Friday, March 10, 2006

Suffering and Persecution

What does suffering for Jesus mean? What does it entail? What is worth suffering, and to what degree? Why must Christians suffer at all?

“Loss and suffering, joyfully accepted for the kingdom of God, show the supremacy of God’s worth more clearly in the world than all worship and prayer.”

To answer the reason for suffering, one must first consider the question “what is a missionary’s primary goal?” This question could also be phrased to include every Christian, whether in full time vocational ministry or not. The driving passion behind any Christian’s life must be the revealing of God’s supreme glory. This zeal will carry him through any time of suffering.

Jesus commands that all Christians “take up [their] cross[es] and follow Him”—this means to “join [Him] on the Calvary road with a resolve to suffer and die with him.” Relegating this “cross-bearing” to mere physical afflictions such as annoying people and sick children removes the “radical thrust” from this command. Jesus’ idea of suffering was not the world’s idea of suffering—annoying people and sick children; rather, Jesus calls for obedience no matter the cost: betrayal, rejection, beating, mockery, crucifixion, or death. The apostle Paul realized and internalized Jesus’ idea of suffering when he said in Acts 20:24 speaking of bonds and afflictions that awaited him in every city, ‘But none of these things move me…’
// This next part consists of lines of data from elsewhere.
/-- The VC (R146), with the overlay drawn at the last output frame start. -/
structure VideoCompositor where
  lock : LockState
  everLocked : Bool
  width : Nat
  height : Nat
  lossTimer : Option Nat
  measurement : Option Measurement
  lastMeasured : Option MeasuredSize
  internalTiming : Bool
  live : FrameSettings
  picture : Option Picture
  deriving DecidableEq, Repr

/-! ### The whole part -/

/-- The state of the part. `pending` is the model's queue of waiting commands; `inReset` is set between the
start and the end of a hardware reset (R181). -/
structure State where
  pending : List Instr
  inReset : Bool
  ports : PortInterface
  qm : QueueManager
  sl : SongLoader
  sc : StageController
  pt : PitchTracker
  su : ScoreUnit
  lr : LyricRenderer
  tu : TickerUnit
  mu : MeterUnit
  vc : VideoCompositor
  ps : ProfileStore
  deriving DecidableEq, Repr

/-- The reasons a step could stop with a fault. There is none: the spec gives the part no error state (a
refusal and a clamp are both ordinary outcomes, 00_scope.md), so nothing raises one. -/
inductive Fault where
  deriving DecidableEq, Repr

/-- The reasons a command could go without a meaning. -/
inductive Refusal where
  /-- Raised by an arm of `exec` for a row that has no meaning yet; safe (the model stops). No arm does. -/
  | notModelled (mnemonic : String)
  deriving DecidableEq, Repr

/-- What a meaning answers. -/
abbrev Result : Type := Host.Outcome State Fault Refusal

/-! ### Updates of one block -/

/-- The state with another queue of waiting commands. -/
def State.withPending (s : State) (q : List Instr) : State := { s with pending := q }

/-- The state with the reset flag set or cleared. -/
def State.withInReset (s : State) (b : Bool) : State := { s with inReset := b }

/-- The state with other port records. -/
def State.withPorts (s : State) (p : PortInterface) : State := { s with ports := p }

/-- The state with another QM record. -/
def State.withQm (s : State) (q : QueueManager) : State := { s with qm := q }

/-- The state with another SL record. -/
def State.withSl (s : State) (l : SongLoader) : State := { s with sl := l }

/-- The state with another SC record. -/
def State.withSc (s : State) (c : StageController) : State := { s with sc := c }

/-- The state with another PT record. -/
def State.withPt (s : State) (p : PitchTracker) : State := { s with pt := p }

/-- The state with another SU record. -/
def State.withSu (s : State) (u : ScoreUnit) : State := { s with su := u }

/-- The state with another LR record. -/
def State.withLr (s : State) (l : LyricRenderer) : State := { s with lr := l }

/-- The state with another TU record. -/
def State.withTu (s : State) (t : TickerUnit) : State := { s with tu := t }

/-- The state with another MU record. -/
def State.withMu (s : State) (m : MeterUnit) : State := { s with mu := m }

/-- The state with another VC record. -/
def State.withVc (s : State) (v : VideoCompositor) : State := { s with vc := v }

/-- The state with another PS record. -/
def State.withPs (s : State) (p : ProfileStore) : State := { s with ps := p }

/-! ### Hardware reset values -/

/-- The defaults of the frame-latched fields (R178). -/
def FrameSettings.defaults : FrameSettings where
  rows := 3
  rowGap := 8
  margin := 64
  scrollFrames := 6
  ht := 40
  hl := 176
  hm := 96
  setP1 := ⟨⟨255, 255, 255⟩, ⟨40, 120, 255⟩, ⟨0, 0, 0⟩⟩
  setP2 := ⟨⟨255, 255, 255⟩, ⟨255, 70, 140⟩, ⟨0, 0, 0⟩⟩
  setBoth := ⟨⟨255, 255, 255⟩, ⟨255, 200, 0⟩, ⟨0, 0, 0⟩⟩
  perfect := ⟨255, 215, 0⟩
  good := ⟨80, 220, 80⟩
  fair := ⟨80, 160, 255⟩
  miss := ⟨128, 128, 128⟩
  background := ⟨0, 0, 32⟩
  tickerGlyph := 16
  tickerBox := 8
  lyricGlyph := 16
  lyricBox := 0
  meterGlyph := 16
  meterBox := 8

/-- The defaults of the profile (R178). -/
def Profile.defaults : Profile where
  tolerance := 50
  fold := true
  voiceThreshold := -42
  lead := 2000
  tail := 400
  staged := FrameSettings.defaults
  tickerCount := 3
  tickerSpeed := 2
  future := 3000
  promote := 0
  syncWindow := 60
  resultHold := 8000
  defaultRights := 0b1000#4

/-- A port record after hardware reset (R157, R172, R177): PART-RESET alone in the event set. -/
def Port.afterReset (rights : BitVec 4) (mask : BitVec 12) : Port where
  condition := .free
  replyPlace := none
  refusalPlace := none
  first := none
  receiver := .hunting
  transmitter := none
  rights := rights
  events := 0x800#12
  mask := mask
  sent := []

/-- The port records after hardware reset: the panels' rights from the default panel rights (R165) and the
masks of R172's table. -/
def PortInterface.afterReset (rights : BitVec 4) : PortInterface where
  player := Port.afterReset 0b1111#4 0xFFF#12
  panel1 := Port.afterReset rights 0x839#12
  panel2 := Port.afterReset rights 0x839#12
  panel3 := Port.afterReset rights 0x839#12
  transaction := none
  miso := []

/-- The QM after hardware reset (R27, R30 to R32, R42). -/
def QueueManager.afterReset : QueueManager where
  queue := []
  history := []
  roster := Vector.replicate 16 none
  ticketCounter := 1
  inFlight := none
  backlog := []
  takeNext := none
  notices := []
  toStage := []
“Jesus gives us the assurance that if we will follow him to Golgotha during all the Good Fridays of this life, we will also rise with him on the last Easter day of the resurrection.”

True suffering brings to mind martyrdom, both spiritual and physical death. A physical martyr is not killed because of his political standings, or because he has asked for death. He is martyred by the ones to whom he ministers, and this ministry is done out of a pursuit of love. A spiritual martyr is one who has truly been ‘crucified with Christ’ (Gal. 2:20) in order to say “nevertheless I live, yet not I but Christ liveth in me.”

Suffering must be born out of love. If one suffers with a proud attitude that says ‘look at me, I’m suffering for Jesus! I must be a super Christian,’ he is in sin. Pride is always a sin. Christ’s suffering was both a substitution for our sins (so we don’t have to pay the ultimate sacrifice of death in Hell) and a pattern for us.

“The suffering of Christ is a call for a certain mind-set toward suffering, namely, that it is normal and that the path of love and missions will often require it.”

This suffering of Christ is the “basis of our going with him” in suffering. We are commanded to minister ‘outside the camp’ where the unreached nations dwell. We are not protected from bodily harm outside the camp, but Jesus is with us!

Another aspect of personal suffering is the testimony it gives to other believers. When a believer (namely, a missionary; every believer should be a missionary!) suffers for Christ and responds in a Christlike manner, others take notice. Suffering should be accepted in faith and with joy. We are commanded to praise in every situation, even the difficult ones.

Sometimes we are tempted to think suffering (especially in death) is a loss for the kingdom of God. Else, how can the suffering/dead continue in their ministry for the Lord? Scripture gives us the proof of abiding suffering in John 12:24, “Unless a grain of wheat falls into the earth and dies, it remains alone; but if it dies, it bears much fruit.”

“God uses the suffering of his missionaries to awaken others out of their slumbers of indifference and make them bold…What obedience will not achieve, persecution will.”

Just look at the persecuted church through out the ages! Even the first church in the NT had to undergo persecution to obey the Lord’s command to go throughout Judaea, Samaria, and the uttermost part of the world. It is amazing that the more money, affluence, and comfort is afforded to the church of God, the more they relax and ‘enjoy life’ instead of giving what they have to further the kingdom of Christ.

“The suffering of missionaries is meant by God to magnify the power and sufficiency of Christ. Suffering is finally to show the supremacy of God…Christ’s power was Paul’s only power when his sufferings brought him to the end of his resources and cast him wholly on Jesus.”
*all quotes taken from Let the Nations Be Glad by John Piper


“Hold on my child, Joy comes in the morning.
Weeping only lasts for the night.
Hold on my child, Joy comes in the morning.
The darkest hour means God is just in sight.”